Many providers that the service technicians used to rely on have now severely reduced staff and capacities or have completely merged their businesses. It is therefore advisable to ensure that all necessary providers (with appropriate staff, trained and efficient) are already on board and are ready for use after the moratoria and deferrals have expired.
HW: How is Hubzu prepared to help servicers with increased outages?
TB: Hubzu has been a leader in helping servicers deal with standard inventory since 2009 and has helped manage and sell over 225,000 residential properties with more than 2,500 short sales for servicers and their borrowers.

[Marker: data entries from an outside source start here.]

/-- An error report travels the path of R15: its island controller, its domain's Clerk, that Clerk's event source, Steward's log. Steward
and the event controller report to Steward directly (Table 1-5), as does what lies in no domain. While the Clerk restarts, each island
controller holds up to 16 reports and counts those beyond (R18). -/
def State.addLog (s : State) (r : LogRec) : State :=
  if r.island = 219 ∨ r.island = 220 ∨ r.domain ≥ 20 then s.logRecord r
  else match NMap.get none s.rel.clerkDown r.domain with
  | some (held, lost) =>
    let y := if held.countP (fun h => h.island = r.island) < 16 then (held ++ [r], lost)
      else (held, NMap.set 0 lost r.island (NMap.get 0 lost r.island + 1))
    { s with rel := { s.rel with clerkDown := NMap.set none s.rel.clerkDown r.domain (some y) } }
  | none => s.clerkReport r.domain r

/-- A log record about a command. -/
def cmdLog (cls outcome : Nat) (c : Cmd) : LogRec :=
  { LogRec.none_ with cls := cls, outcome := outcome, tenant := c.tenant, ctx := c.ctx, opcode := c.opcode, tag := c.tag,
                      status := c.status, island := (match c.core with | some k => 2 * k | none => 0xFFFF),
                      domain := (match c.core with | some k => k / 8 | none => 0xFF) }

/-! ### Device writes to host memory (R49) -/

/-- An injected PCI Express poison is used up and logged (Table 19-6 kind 0x09). -/
def State.spoilPcie (s : State) (iova : Nat) : State :=
  if s.rel.pciePoison = 0 then s
  else { s with rel := { s.rel with pciePoison := s.rel.pciePoison - 1 } }.addLog
    { LogRec.none_ with cls := 2, outcome := 1, island := 212, domain := 17, flags := 1, address := iova }

/-- Poison of a host line after a device write of [iova, iova + n): a poisoned write sets it, a whole line clears it (R399). -/
def hostPoisonAfter (f iova n : Nat) (bad : Bool) (m : NMap Bool) (i : Nat) : NMap Bool :=
  let l := iova / 64 + i
  let whole := iova ≤ 64 * l && 64 * l + 64 ≤ iova + n
  if bad then NMap.set false m (hostLine f (64 * l)) true else if whole then NMap.set false m (hostLine f (64 * l)) false else m

/-- A device write to host memory (R49); an armed injection sends it poisoned (Table 19-6 kind 0x09). -/
def State.dmaWrite (s : State) (f iova : Nat) (bs : List Byte) (poison : Bool) : State :=
  if s.hostGone then s
  else
    let bad := poison || s.rel.pciePoison > 0
    let n := if bs.length = 0 then 0 else (iova + bs.length - 1) / 64 - iova / 64 + 1
    let s1 := (s.spoilPcie iova).setHostMem f (Memory.writeN (s.hostMem f) iova bs)
    { s1 with hostPoison := (List.range n).foldl (hostPoisonAfter f iova bs.length bad) s1.hostPoison }

/-! ### Sexton time (R364, R365) -/

/-- Output time in nanoseconds, which completion times carry (R365). -/
def State.nsTime (s : State) : Nat := s.sx.time / 4

/-! ### Reply records (R34–R37, Table 2-6) -/

/-- Ring size of a function in records. -/
def Fn.ringSize (f : Fn) : Nat := 2 ^ f.sizeLog2
/-- The ring is full (R37, R52) or disabled. -/
def Fn.ringBlocked (f : Fn) : Bool := !f.enable || (f.tail + 131072 - f.head) % 131072 ≥ f.ringSize
/-- IOVA of the ring. -/
def Fn.ringBase (f : Fn) : Nat := f.baseHi.toNat * 2 ^ 32 + f.baseLo.toNat / 4096 * 4096
/-- Count and time thresholds of HW_REPLY_MOD (Table 2-7). -/
def Fn.modCount (f : Fn) : Nat := let n := bits f.replyMod.toNat 8 0; if n = 0 then 1 else min n 256
def Fn.modTime (f : Fn) : Nat := min (bits f.replyMod.toNat 25 16) 1000

/-- The 32 bytes of a record at ring count `tail` (Table 2-6, R34): phase 1 on even passes. -/
def replyBytes (r : Reply) (mark ns tail size : Nat) : List Byte :=
  leBytes 2 r.tag ++ leBytes 2 r.status ++ leBytes 2 r.ctx ++ leBytes 2 mark
    ++ leBytes 1 (b2n (tail / size % 2 = 0) * 128 + b2n r.final * 64 + b2n r.origin * 32)
    ++ leBytes 5 ns ++ leBytes 2 r.step ++ fitBytes 16 r.result

/-- Raise the ring's vector (R36). -/
def Fn.raise (f : Fn) : Fn := { f with msix := f.msix + 1, sinceIrq := 0 }

/-- Write one record at TAIL (R34) and raise the vector where R36 says so. -/
def State.writeRecord (s : State) (n : Nat) (r : Reply) : State :=
  let f := s.fn n
  let pos := f.tail % f.ringSize
  let s1 := s.dmaWrite n (f.ringBase + 32 * pos) (replyBytes r f.mark s.nsTime f.tail f.ringSize) false
  let f1 := { f with tail := (f.tail + 1) % 131072, sinceIrq := f.sinceIrq + 1,
                     oldestAt := if f.sinceIrq = 0 then s.now else f.oldestAt }
  s1.setFn n (if r.status ≥ 0x100 ∨ f1.sinceIrq ≥ f.modCount ∨ f.modTime = 0 then f1.raise else f1)

/-- Write held records while the ring has room (R37). -/
def State.drainHeld : Nat → State → Nat → State
  | 0, s, _ => s
  | k + 1, s, n =>
    match (s.fn n).held with
    | [] => s
    | r :: rest => if (s.fn n).ringBlocked then s else drainHeld k ((s.setFn n { s.fn n with held := rest }).writeRecord n r) n

/-- Pass a record to a ring: discarded after host loss and for an unprovisioned function, written when there is room,
else held, else a device-origin record is dropped and counted and any other is owed (R37, R54, R65). -/
def State.reply (s : State) (n : Nat) (r : Reply) : State :=
  let f := s.fn n
  if s.hostGone || !(s.tenant n).provisioned then s
  else if f.held.isEmpty && !f.ringBlocked then s.writeRecord n r
  else if f.held.length < 256 then s.setFn n { f with held := f.held ++ [r] }
  else if r.origin then s.setFn n { f with noticeDrop := min 0xFFFF (f.noticeDrop + 1) }
  else s.setFn n { f with owed := f.owed ++ [r] }

/-- Records that found 256 others held take their turn again, oldest first: no record of a packet is lost (R35, R37). -/
def State.payOwed (s : State) (n : Nat) : State :=
  (s.fn n).owed.foldl (fun s r => s.reply n r) (s.setFn n { s.fn n with owed := [] })

/-- A device-origin record: tag 0, final (R31, R32, Table 3-13). -/
def State.notice (s : State) (n status : Nat) (result : List Byte) : State :=
  s.reply n { tag := 0, status := status, ctx := 0, final := true, origin := true, step := 0, result := result }

/-- The tenant's commands do not start and its window accepts nothing while 128 or more records are held (R37). -/
def State.stalled (s : State) (t : Nat) : Bool := (s.fn t).held.length ≥ 128

/-! ### Commands and their ends -/

/-- Scope of an opcode is C (Table 2-9). An opcode that the table does not list has no scope there: DESIGN CHOICE (log 112), it takes that
of its class, for its BAD_OPCODE record and as a previous packet of R26. -/
def scopeC (op : Nat) : Bool :=
  op = 0x0004 || op = 0x0006 || op = 0x0007 || op / 0x1000 = 1 || op / 0x1000 = 2 || op / 0x1000 = 3
    || (op / 0x1000 = 4 && op < 0x4020) || op / 0x1000 = 9

/-- A status with which a command kills its context (Table 2-14). -/
def kills (status : Nat) : Bool := status = stPoison || status = stOverrun || status = stTierFailed

/-- A command that has been accepted but has not started. -/
def Cmd.unstarted (c : Cmd) : Bool :=
  match c.stage with
  | .accepted | .granted => true
  | _ => false

/-- A step counter as records carry it. -/
def State.stepOf (s : State) (t c : Nat) : Nat := (s.ctx t c).step.toNat % 65536

/-- The record of a command (Table 2-6). -/
def State.cmdReply (s : State) (c : Cmd) (final : Bool) : Reply :=
  { tag := if c.entry = .remote then 0 else c.tag, status := c.status, ctx := if scopeC c.opcode then c.ctx else 0,
    final := final, origin := c.entry = .remote, step := if scopeC c.opcode then s.stepOf c.tenant c.ctx else 0,
    result := c.result }

/-- MCTP response of a management-port command: its record with accept mark 0, then what follows it (R38, R43). No ring gives the
record a phase: DESIGN CHOICE (log 113), the phase bit is 0. -/
def State.respond (s : State) (r : Reply) (trailer : List Byte) : State :=
  { s with mctp := (replyBytes r 0 s.nsTime 1 1 ++ trailer) :: s.mctp }

/-- End a command with a status and result, once. A management-port command answers at once (R38); any other waits to be
posted (R196). -/
def State.finish (s : State) (id status : Nat) (result : List Byte) : State :=
  match s.cmd? id with
  | none => s
  | some c0 =>
    let c := { c0 with status := status, result := result, stage := Stage.done }
    if c0.stage = .done then s
    else match c.entry with
    | .mgmt => (s.respond (s.cmdReply c true) (if status < 0x100 then c.trailer else [])).dropCmd id
    | _ => s.setCmd c

/-- The accepted commands of a context that have not started end with CONTEXT_DEAD, reason 0x00 (R182). -/
def State.endUnstarted (s : State) (t c : Nat) : State :=
  { s with cmds := s.cmds.map fun d =>
      if d.tenant = t ∧ d.ctx = c ∧ scopeC d.opcode ∧ d.unstarted ∧ d.opcode ≠ 0x0006 ∧ d.opcode ≠ 0x0007 then
        { d with stage := .done, status := stContextDead, result := [0], signals := [] }
      else d }

/-- A context dies: live becomes dead, closing stays closing, one being reset stays live; its unstarted commands end
(Table 3-12, R59, R60, R182). -/
def State.kill (s : State) (t c : Nat) : State :=
  let x := s.ctx t c
  let resetting := s.cmds.any fun d => d.tenant = t && d.ctx = c && d.opcode = 0x0007 && d.stage ≠ .done
  match x.st with
  | .live => if resetting then s else (s.setCtx t c { x with st := .dead }).endUnstarted t c
  | .closing => s.endUnstarted t c
  | _ => s

/-- End a command and let the context die where the status kills (Table 2-14). -/
def State.complete (s : State) (id status : Nat) (result : List Byte) : State :=
  match s.cmd? id with
  | none => s
  | some c =>
    let s1 := s.finish id status result
    if kills status && scopeC c.opcode && c.entry ≠ .mgmt then s1.kill c.tenant c.ctx else s1

/-- Count a command that ended with TIER_FAILED, and the poisoned line that ended one with POISON_CONSUMED, reason 0x00 (Table 8-9): a bound
fault (0x10) and an abandoned round (0x11) read none. -/
def State.countTier (s : State) (t c status : Nat) (result : List Byte) : State :=
  if status = stTierFailed then s.bump (aTI t c 0x28) 1
  else if status = stPoison ∧ leNat (result.take 1) = 0 then s.bump (aTI t c 0x20) 1 else s

/-- A command end with its log record where it consumed poison (Table 19-5 class 0x03). -/
def State.fail (s : State) (id status : Nat) (result : List Byte) : State :=
  match s.cmd? id with
  | none => s
  | some c =>
    let s1 := s.countTier c.tenant c.ctx status result
    let s2 := if status = stPoison then s1.addLog (cmdLog 3 5 { c with status := status }) else s1
    s2.complete id status result

/-- Check 9 at a start: the context is live; dead is allowed for CONTEXT_RESET and CONTEXT_CLOSE (R58). -/
def State.contextCheck (s : State) (op t c : Nat) : Option Fail :=
  if !scopeC op then none
  else if c ≥ (s.tenant t).contexts then failWith stContextDead 2
  else match (s.ctx t c).st with
    | .live => none
    | .dead => if op = 0x0006 ∨ op = 0x0007 then none else failWith stContextDead 0
    | .closed => failWith stContextDead 1
    | .closing => failWith stContextDead 1

/-- Check 9 when a granted command starts: a command accepted before CONTEXT_CLOSE still runs in the closing context, and
CONTEXT_CLOSE and CONTEXT_RESET act on the context they changed themselves. -/
def State.contextAtStart (s : State) (c : Cmd) : Option Fail :=
  if !scopeC c.opcode then none
  else match (s.ctx c.tenant c.ctx).st with
    | .live => none
    | .closing => none
    | .dead => if c.opcode = 0x0006 ∨ c.opcode = 0x0007 then none else failWith stContextDead 0
    | .closed => failWith stContextDead 1

/-- Parameter field: `n` bytes at offset `o`. -/
def Cmd.p (c : Cmd) (o n : Nat) : Nat := fieldAt c.params o n

/-! ### References a command names (R158) -/

/-- Parameter offsets of the memory references of an opcode. -/
def refOffsets (op n : Nat) : List Nat :=
  match op with
  | 0x1002 | 0x1004 | 0x1011 | 0x1012 | 0x1013 | 0x1014 | 0x1020 | 0x2003 | 0x2011 | 0x4001 | 0x9001 | 0x9003 => [0]
  | 0x1003 => [0, 8]
  | 0x1010 => [0, 16, 36]
  | 0x2001 => (List.range 13).map (8 * ·)
  | 0x2002 => (List.range 8).map fun b => 80 + 16 * b
  | 0x2004 => 0 :: (List.range n).map fun i => 32 + 16 * i
  | 0x2005 => [0, 8]
  | 0x2010 => [0, 16, 24, 32, 40]
  | 0x2013 => [0, 8, 48]
  | 0x4010 => [0, 8, 16, 24, 32, 64]
  | 0x4011 => [0, 8, 16, 24, 32]
  | 0x7002 => [8, 16]
  | _ => []

/-- A command names handle `h`. -/
def Cmd.names (c : Cmd) (h : Nat) : Bool :=
  (c.opcode ≠ 0x7002 || c.p 4 1 = c.tenant) && (refOffsets c.opcode (c.p 14 1)).any fun o => c.p o 8 / 2 ^ 40 % 2 ^ 24 == h

/-- Handles of the objects in a region: those homed in an import of the tenant, or an export's object. -/
def State.regionHandles (s : State) (t side num : Nat) : List Nat :=
  if side = 0 then (s.tenant t).objs.filterMap fun e => match e.2 with
      | some o => if o.home = 3 ∧ o.imp = num then some e.1 else none
      | none => none
  else match NMap.get none s.fabric.exports num with
    | some e => [e.handle]
    | none => []
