/-- Issue one instruction: the program counter moves on, the instruction counts, its start waits for what it reads. Answers
the engine, interlocked cycles and cycles used. -/
def Ve.advance (v : Ve) (w : Dbl) (taken : Bool) : Ve × Nat × Nat :=
  let start := (veReads w).foldl (fun a r => max a (NMap.get 0 v.ready r)) v.cycle
  let n := veIssue v w taken
  ({ v with pc := v.pc + 1, executed := v.executed + 1, cycle := start + n,
            ready := (veRegWrites w).foldl (fun m r => NMap.set 0 m r (max (NMap.get 0 m r) (start + veLatency w))) v.ready },
   start - v.cycle, start - v.cycle + n)

/-- The program running on a core within its run limit (R188, at 2.1 GHz): its engine and command. -/
def State.program (s : State) (core : Nat) : Option (Ve × Cmd) :=
  match (s.core core).ve with
  | some v => match s.cmd? v.cmd with
    | some c => if c.stage = .waiting ∧ c.core = some core ∧ !s.limitReached c ∧ v.cycle ≤ 21 * c.limit then some (v, c) else none
    | none => none
  | none => none

/-- Put the engine's state back. -/
def State.setVe (s : State) (core : Nat) (v : Ve) : State := s.setCore core { s.core core with ve := some v }

/-- The instruction is a reduction, a function-unit operation or a conversion, which the shadow unit repeats (R392): T 0x10–0x14 and
0x19–0x24, X 0x00–0x09, 0x10, 0x11 and 0x18, CGET's and CPUT's partner being the Cooper's, M loads and stores that convert, and SMX. -/
def veSampled (w : Dbl) : Bool :=
  let op := veOp w
  match veFormat w with
  | 0 => (0x10 ≤ op && op ≤ 0x14) || (0x19 ≤ op && op ≤ 0x1B) || (0x20 ≤ op && op ≤ 0x24)
  | 1 => op ≠ 0x12 && op ≠ 0x19
  | 2 => op = 8 || (op ≤ 1 && 2 ≤ mFmt w)
  | _ => false

/-- The instruction that runs waited for staged lines or the Cooper: a free number of cycles (log 4), counted at `ctr` after `base` more. -/
def State.veWaits (s : State) (core : Nat) (v : Ve) (c : Cmd) (ctr base : Nat) : Ve × State :=
  let (n, s1) := s.waited c v.cycle
  ({ v with cycle := v.cycle + n }, (s1.bump (aVE core ctr) (base + n)).bump (aVE core 0x10) n)

/-- Issue the instruction `w` on a core: it must be the one at the program counter, of this format and opcode. `taken` says
whether it branches, `body` acts on the machine after the issue. Where the shadow unit disagrees on a sampled cycle, the core stops instead
(R86, R392). -/
def veStep (fmt op : Nat) (taken : Ve → Bool) (body : Ve → Cmd → State → State) (core : Nat) (w : Dbl) (s : State) : State :=
  match s.program core with
  | none => s
  | some (v, c) =>
    if core < 64 ∧ v.image[v.pc]? = some w ∧ veFormat w = fmt ∧ veOp w = op then
      let a := v.advance w (taken v)
      let s1 := s.setCore core { s.core core with ve := some a.1, vePc := v.pc }
      let s2 := ((s1.bump (aVE core 0x18) 1).bump (aVE core 0x28) a.2.1).bump (aVE core 0x10) a.2.2
      let (bad, s3) := s2.shadow core (if veSampled w then veIssue v w false else 0)
      if bad then s3.disagree c 7 (v.outputs s3 c.tenant) [] else body a.1 c s3
    else s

In 2020, Hubzu launched its Signature Seller Assisted Sales program, building on its short sale offering, which helps borrowers who have defaulted on payments – regardless of whether they are in an active deferral program or whether or not they have significant equity in their house . market and sell their home quickly to properly complete the standard process before foreclosure is required.
Hubzu works with service providers and these in turn involve borrowers early on in the deadline for defaults. The servicers and Hubzu work together to educate and guide the borrower on the best selling strategies to maximize the selling price with an accelerated marketing phase.
Often times, this partnership between the servicer, Hubzu, and the borrower can run in parallel with other loss mitigation strategies that the servicer would implement. Borrowers selling through Hubzu also have the option to sell with a lease back requirement that allows them to end the default but remain in the property for the duration of the lease with the new owner.